▸ Task item
Where the line with "a s).tx = s.tx := rfl" appears below, start writing out lines exactly, and finish with the line with "r s).returned = s.returned := rfl", which is included; write out nothing else.

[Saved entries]

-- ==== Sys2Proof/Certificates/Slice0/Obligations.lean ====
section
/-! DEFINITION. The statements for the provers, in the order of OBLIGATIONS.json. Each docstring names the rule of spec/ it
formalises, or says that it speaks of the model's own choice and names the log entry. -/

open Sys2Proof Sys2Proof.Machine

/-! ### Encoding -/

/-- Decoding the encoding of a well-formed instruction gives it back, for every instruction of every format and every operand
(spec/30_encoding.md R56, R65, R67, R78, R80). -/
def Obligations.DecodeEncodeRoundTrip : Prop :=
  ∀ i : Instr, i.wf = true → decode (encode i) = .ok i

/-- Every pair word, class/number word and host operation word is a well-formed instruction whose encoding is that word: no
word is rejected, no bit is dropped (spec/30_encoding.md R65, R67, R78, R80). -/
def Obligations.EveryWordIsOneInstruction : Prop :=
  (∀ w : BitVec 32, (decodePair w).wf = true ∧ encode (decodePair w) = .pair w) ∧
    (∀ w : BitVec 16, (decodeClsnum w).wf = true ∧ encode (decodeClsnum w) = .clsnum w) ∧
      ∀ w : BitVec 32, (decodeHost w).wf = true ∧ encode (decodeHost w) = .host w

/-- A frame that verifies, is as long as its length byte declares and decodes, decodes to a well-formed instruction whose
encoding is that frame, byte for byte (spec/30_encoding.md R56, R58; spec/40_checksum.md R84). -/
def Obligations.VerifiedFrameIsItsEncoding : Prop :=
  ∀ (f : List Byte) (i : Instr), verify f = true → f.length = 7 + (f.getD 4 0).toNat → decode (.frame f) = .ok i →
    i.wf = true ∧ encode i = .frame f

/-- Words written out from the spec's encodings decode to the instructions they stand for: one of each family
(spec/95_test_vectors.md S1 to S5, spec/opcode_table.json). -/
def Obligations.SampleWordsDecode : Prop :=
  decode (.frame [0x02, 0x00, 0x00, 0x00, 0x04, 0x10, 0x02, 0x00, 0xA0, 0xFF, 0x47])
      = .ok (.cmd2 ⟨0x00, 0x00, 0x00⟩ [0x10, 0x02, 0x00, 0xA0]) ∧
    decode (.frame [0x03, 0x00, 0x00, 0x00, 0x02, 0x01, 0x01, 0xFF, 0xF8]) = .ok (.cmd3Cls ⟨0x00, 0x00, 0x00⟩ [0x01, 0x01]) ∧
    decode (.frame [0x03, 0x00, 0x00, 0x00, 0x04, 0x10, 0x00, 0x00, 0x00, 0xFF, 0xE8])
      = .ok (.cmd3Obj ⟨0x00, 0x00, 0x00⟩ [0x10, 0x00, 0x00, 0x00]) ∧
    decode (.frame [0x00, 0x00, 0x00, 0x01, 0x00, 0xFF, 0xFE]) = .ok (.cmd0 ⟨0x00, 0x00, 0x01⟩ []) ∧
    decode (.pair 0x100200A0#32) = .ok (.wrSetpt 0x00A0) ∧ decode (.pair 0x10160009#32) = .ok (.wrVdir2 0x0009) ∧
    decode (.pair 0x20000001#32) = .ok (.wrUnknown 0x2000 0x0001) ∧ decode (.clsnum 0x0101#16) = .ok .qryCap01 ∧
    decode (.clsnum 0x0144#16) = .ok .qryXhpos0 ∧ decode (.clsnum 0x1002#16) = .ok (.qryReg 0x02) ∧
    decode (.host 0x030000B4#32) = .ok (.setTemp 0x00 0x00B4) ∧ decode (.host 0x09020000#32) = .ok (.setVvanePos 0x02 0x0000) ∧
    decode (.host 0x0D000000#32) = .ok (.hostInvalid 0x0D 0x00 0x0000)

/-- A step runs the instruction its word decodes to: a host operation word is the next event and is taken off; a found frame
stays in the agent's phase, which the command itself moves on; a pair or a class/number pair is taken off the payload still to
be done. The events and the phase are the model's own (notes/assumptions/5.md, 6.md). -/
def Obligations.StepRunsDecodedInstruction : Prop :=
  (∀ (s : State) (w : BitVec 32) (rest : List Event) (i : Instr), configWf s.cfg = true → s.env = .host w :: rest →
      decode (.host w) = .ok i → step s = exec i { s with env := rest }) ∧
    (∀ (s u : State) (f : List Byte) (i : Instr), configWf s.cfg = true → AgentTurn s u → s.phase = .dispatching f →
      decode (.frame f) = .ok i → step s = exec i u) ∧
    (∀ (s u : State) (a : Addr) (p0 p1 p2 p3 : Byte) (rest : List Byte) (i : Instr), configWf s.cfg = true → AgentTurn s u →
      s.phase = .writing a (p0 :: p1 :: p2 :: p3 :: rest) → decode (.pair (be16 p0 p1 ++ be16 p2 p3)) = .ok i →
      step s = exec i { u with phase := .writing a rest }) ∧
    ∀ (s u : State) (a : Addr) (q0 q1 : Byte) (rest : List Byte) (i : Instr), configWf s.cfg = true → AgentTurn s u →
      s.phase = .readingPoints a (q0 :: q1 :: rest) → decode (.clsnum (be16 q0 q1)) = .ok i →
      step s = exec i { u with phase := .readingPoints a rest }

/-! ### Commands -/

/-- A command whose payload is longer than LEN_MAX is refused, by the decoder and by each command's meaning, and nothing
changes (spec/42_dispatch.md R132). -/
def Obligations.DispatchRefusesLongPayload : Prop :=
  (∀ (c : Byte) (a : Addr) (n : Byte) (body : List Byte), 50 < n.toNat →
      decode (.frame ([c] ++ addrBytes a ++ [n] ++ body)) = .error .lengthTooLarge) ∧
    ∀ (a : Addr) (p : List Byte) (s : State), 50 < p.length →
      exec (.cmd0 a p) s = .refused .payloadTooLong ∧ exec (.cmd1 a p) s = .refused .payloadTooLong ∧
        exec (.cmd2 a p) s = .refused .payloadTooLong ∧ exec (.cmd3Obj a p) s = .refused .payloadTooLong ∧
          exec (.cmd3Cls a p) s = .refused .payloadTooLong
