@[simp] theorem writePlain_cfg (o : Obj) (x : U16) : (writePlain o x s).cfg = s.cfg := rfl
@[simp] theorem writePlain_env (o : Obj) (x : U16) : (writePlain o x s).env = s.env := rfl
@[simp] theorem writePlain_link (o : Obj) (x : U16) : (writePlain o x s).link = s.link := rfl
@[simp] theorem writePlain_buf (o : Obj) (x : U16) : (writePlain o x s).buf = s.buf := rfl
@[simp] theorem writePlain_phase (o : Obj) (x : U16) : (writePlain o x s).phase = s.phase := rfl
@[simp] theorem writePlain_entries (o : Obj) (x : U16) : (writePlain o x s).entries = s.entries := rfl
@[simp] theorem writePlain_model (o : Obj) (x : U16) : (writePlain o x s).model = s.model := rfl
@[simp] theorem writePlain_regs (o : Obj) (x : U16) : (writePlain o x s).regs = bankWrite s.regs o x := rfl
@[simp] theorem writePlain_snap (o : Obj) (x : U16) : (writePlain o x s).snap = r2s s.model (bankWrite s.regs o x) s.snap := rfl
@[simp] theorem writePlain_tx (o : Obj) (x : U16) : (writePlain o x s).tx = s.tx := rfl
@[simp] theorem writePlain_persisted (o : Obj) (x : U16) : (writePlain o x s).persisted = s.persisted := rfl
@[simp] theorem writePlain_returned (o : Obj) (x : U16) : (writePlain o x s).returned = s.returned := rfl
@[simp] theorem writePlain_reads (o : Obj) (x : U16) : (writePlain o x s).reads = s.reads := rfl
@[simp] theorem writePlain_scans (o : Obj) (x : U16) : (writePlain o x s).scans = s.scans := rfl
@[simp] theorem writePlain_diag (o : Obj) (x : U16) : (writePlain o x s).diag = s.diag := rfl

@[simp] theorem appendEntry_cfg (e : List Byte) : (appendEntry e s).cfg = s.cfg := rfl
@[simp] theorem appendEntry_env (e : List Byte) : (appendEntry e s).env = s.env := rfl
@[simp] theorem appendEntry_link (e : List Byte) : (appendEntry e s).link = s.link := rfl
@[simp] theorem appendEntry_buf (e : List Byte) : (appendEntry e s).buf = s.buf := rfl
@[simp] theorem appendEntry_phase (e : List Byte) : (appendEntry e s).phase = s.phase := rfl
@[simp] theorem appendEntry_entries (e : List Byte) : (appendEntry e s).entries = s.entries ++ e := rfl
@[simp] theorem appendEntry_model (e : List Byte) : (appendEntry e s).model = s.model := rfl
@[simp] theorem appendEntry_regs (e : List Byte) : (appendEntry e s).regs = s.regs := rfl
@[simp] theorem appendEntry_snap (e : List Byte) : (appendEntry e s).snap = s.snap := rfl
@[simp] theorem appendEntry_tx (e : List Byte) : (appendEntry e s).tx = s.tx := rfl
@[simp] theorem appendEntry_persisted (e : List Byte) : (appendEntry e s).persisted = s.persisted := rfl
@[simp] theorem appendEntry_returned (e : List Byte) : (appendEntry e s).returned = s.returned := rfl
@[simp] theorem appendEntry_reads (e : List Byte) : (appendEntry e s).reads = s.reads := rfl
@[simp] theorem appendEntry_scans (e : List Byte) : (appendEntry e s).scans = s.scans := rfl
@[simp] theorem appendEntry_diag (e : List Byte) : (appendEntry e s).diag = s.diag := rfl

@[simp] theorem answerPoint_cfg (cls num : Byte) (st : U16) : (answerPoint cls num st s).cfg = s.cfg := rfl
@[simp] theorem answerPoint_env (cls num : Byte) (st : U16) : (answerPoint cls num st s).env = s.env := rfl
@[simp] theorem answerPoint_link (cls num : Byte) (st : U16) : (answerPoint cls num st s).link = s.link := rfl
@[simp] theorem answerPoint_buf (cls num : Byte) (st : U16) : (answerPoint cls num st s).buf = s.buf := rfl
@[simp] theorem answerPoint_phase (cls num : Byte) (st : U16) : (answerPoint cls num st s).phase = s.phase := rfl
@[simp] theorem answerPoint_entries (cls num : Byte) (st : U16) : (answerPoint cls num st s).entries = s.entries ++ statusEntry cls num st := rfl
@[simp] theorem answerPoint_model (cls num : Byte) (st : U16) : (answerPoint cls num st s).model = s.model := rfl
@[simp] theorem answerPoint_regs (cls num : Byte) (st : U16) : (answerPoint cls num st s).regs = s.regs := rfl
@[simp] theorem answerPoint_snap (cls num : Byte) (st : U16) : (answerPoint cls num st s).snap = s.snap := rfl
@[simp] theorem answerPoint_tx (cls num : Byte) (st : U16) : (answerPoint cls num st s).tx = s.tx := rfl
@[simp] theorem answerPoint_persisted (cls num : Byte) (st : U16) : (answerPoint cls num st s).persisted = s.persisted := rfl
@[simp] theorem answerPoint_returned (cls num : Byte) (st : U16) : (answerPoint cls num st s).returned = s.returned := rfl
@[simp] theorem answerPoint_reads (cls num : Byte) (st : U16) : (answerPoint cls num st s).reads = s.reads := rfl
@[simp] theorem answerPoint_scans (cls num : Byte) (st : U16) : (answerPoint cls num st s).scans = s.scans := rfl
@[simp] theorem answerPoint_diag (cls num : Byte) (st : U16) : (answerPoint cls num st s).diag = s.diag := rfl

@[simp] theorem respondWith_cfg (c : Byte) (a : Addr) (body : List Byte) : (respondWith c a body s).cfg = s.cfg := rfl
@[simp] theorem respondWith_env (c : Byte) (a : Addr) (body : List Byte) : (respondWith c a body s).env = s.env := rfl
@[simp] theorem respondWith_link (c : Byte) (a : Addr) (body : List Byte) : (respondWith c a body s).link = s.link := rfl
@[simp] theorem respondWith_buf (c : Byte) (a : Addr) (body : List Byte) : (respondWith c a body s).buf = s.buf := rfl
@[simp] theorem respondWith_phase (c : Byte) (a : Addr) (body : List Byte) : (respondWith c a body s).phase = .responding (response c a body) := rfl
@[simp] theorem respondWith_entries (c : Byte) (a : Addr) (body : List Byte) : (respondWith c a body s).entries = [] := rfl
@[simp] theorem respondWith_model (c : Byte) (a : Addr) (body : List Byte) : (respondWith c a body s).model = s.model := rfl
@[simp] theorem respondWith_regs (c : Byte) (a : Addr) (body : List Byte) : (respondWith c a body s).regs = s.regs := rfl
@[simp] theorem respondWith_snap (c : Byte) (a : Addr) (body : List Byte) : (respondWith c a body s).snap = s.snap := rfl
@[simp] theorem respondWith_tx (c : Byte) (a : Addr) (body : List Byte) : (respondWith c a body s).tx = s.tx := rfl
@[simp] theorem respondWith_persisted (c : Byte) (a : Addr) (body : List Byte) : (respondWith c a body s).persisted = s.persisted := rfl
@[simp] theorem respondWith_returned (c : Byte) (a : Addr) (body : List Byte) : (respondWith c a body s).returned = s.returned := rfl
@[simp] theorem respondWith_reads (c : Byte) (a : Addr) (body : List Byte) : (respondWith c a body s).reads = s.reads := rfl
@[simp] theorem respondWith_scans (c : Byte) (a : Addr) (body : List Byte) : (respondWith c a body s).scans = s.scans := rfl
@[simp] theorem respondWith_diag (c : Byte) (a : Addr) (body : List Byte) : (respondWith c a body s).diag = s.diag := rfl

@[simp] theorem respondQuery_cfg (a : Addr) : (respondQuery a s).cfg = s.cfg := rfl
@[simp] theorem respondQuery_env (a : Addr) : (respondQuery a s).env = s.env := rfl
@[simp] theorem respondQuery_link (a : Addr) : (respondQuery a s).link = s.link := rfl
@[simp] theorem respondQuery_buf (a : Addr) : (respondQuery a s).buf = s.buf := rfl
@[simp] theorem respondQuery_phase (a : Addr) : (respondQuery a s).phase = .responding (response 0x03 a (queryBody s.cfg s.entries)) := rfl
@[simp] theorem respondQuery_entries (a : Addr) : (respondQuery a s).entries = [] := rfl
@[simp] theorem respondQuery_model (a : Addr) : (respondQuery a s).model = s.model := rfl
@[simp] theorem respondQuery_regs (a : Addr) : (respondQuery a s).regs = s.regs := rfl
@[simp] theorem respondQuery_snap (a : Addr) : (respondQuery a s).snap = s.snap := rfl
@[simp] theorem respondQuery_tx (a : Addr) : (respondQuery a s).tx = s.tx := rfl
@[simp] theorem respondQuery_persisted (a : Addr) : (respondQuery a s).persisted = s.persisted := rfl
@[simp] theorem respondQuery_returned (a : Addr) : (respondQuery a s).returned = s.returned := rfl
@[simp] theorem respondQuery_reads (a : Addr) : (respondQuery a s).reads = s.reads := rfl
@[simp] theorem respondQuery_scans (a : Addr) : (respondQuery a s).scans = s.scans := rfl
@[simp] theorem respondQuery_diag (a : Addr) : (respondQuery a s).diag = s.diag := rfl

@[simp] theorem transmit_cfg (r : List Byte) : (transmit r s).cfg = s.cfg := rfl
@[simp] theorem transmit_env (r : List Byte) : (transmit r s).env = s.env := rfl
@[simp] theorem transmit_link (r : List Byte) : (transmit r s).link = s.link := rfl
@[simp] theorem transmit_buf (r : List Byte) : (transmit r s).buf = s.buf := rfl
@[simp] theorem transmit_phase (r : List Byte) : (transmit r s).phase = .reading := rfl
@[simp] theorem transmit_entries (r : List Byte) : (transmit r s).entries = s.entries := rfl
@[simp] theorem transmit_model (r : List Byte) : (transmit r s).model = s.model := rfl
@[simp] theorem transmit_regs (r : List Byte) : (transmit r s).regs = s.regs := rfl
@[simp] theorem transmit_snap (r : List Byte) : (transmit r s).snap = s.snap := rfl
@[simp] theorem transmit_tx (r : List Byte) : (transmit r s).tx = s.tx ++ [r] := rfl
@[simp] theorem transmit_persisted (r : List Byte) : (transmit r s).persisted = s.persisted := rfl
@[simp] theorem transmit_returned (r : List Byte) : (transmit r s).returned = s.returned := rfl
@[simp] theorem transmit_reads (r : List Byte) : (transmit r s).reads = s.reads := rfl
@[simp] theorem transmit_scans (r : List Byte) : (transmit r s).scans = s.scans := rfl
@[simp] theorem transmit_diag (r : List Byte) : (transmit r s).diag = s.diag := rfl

▸ Task response
@[simp] theorem respondQuery_tx (a : Addr) : (respondQuery a s).tx = s.tx := rfl
@[simp] theorem respondQuery_persisted (a : Addr) : (respondQuery a s).persisted = s.persisted := rfl
@[simp] theorem respondQuery_returned (a : Addr) : (respondQuery a s).returned = s.returned := rfl
@[simp] theorem respondQuery_reads (a : Addr) : (respondQuery a s).reads = s.reads := rfl
@[simp] theorem respondQuery_scans (a : Addr) : (respondQuery a s).scans = s.scans := rfl
@[simp] theorem respondQuery_diag (a : Addr) : (respondQuery a s).diag = s.diag := rfl

@[simp] theorem transmit_cfg (r : List Byte) : (transmit r s).cfg = s.cfg := rfl
@[simp] theorem transmit_env (r : List Byte) : (transmit r s).env = s.env := rfl
@[simp] theorem transmit_link (r : List Byte) : (transmit r s).link = s.link := rfl
@[simp] theorem transmit_buf (r : List Byte) : (transmit r s).buf = s.buf := rfl
@[simp] theorem transmit_phase (r : List Byte) : (transmit r s).phase = .reading := rfl
@[simp] theorem transmit_entries (r : List Byte) : (transmit r s).entries = s.entries := rfl
@[simp] theorem transmit_model (r : List Byte) : (transmit r s).model = s.model := rfl
@[simp] theorem transmit_regs (r : List Byte) : (transmit r s).regs = s.regs := rfl
@[simp] theorem transmit_snap (r : List Byte) : (transmit r s).snap = s.snap := rfl
@[simp] theorem transmit_tx (r : List Byte) : (transmit r s).tx = s.tx ++ [r] := rfl
@[simp] theorem transmit_persisted (r : List Byte) : (transmit r s).persisted = s.persisted := rfl
@[simp] theorem transmit_returned (r : List Byte) : (transmit r s).returned = s.returned := rfl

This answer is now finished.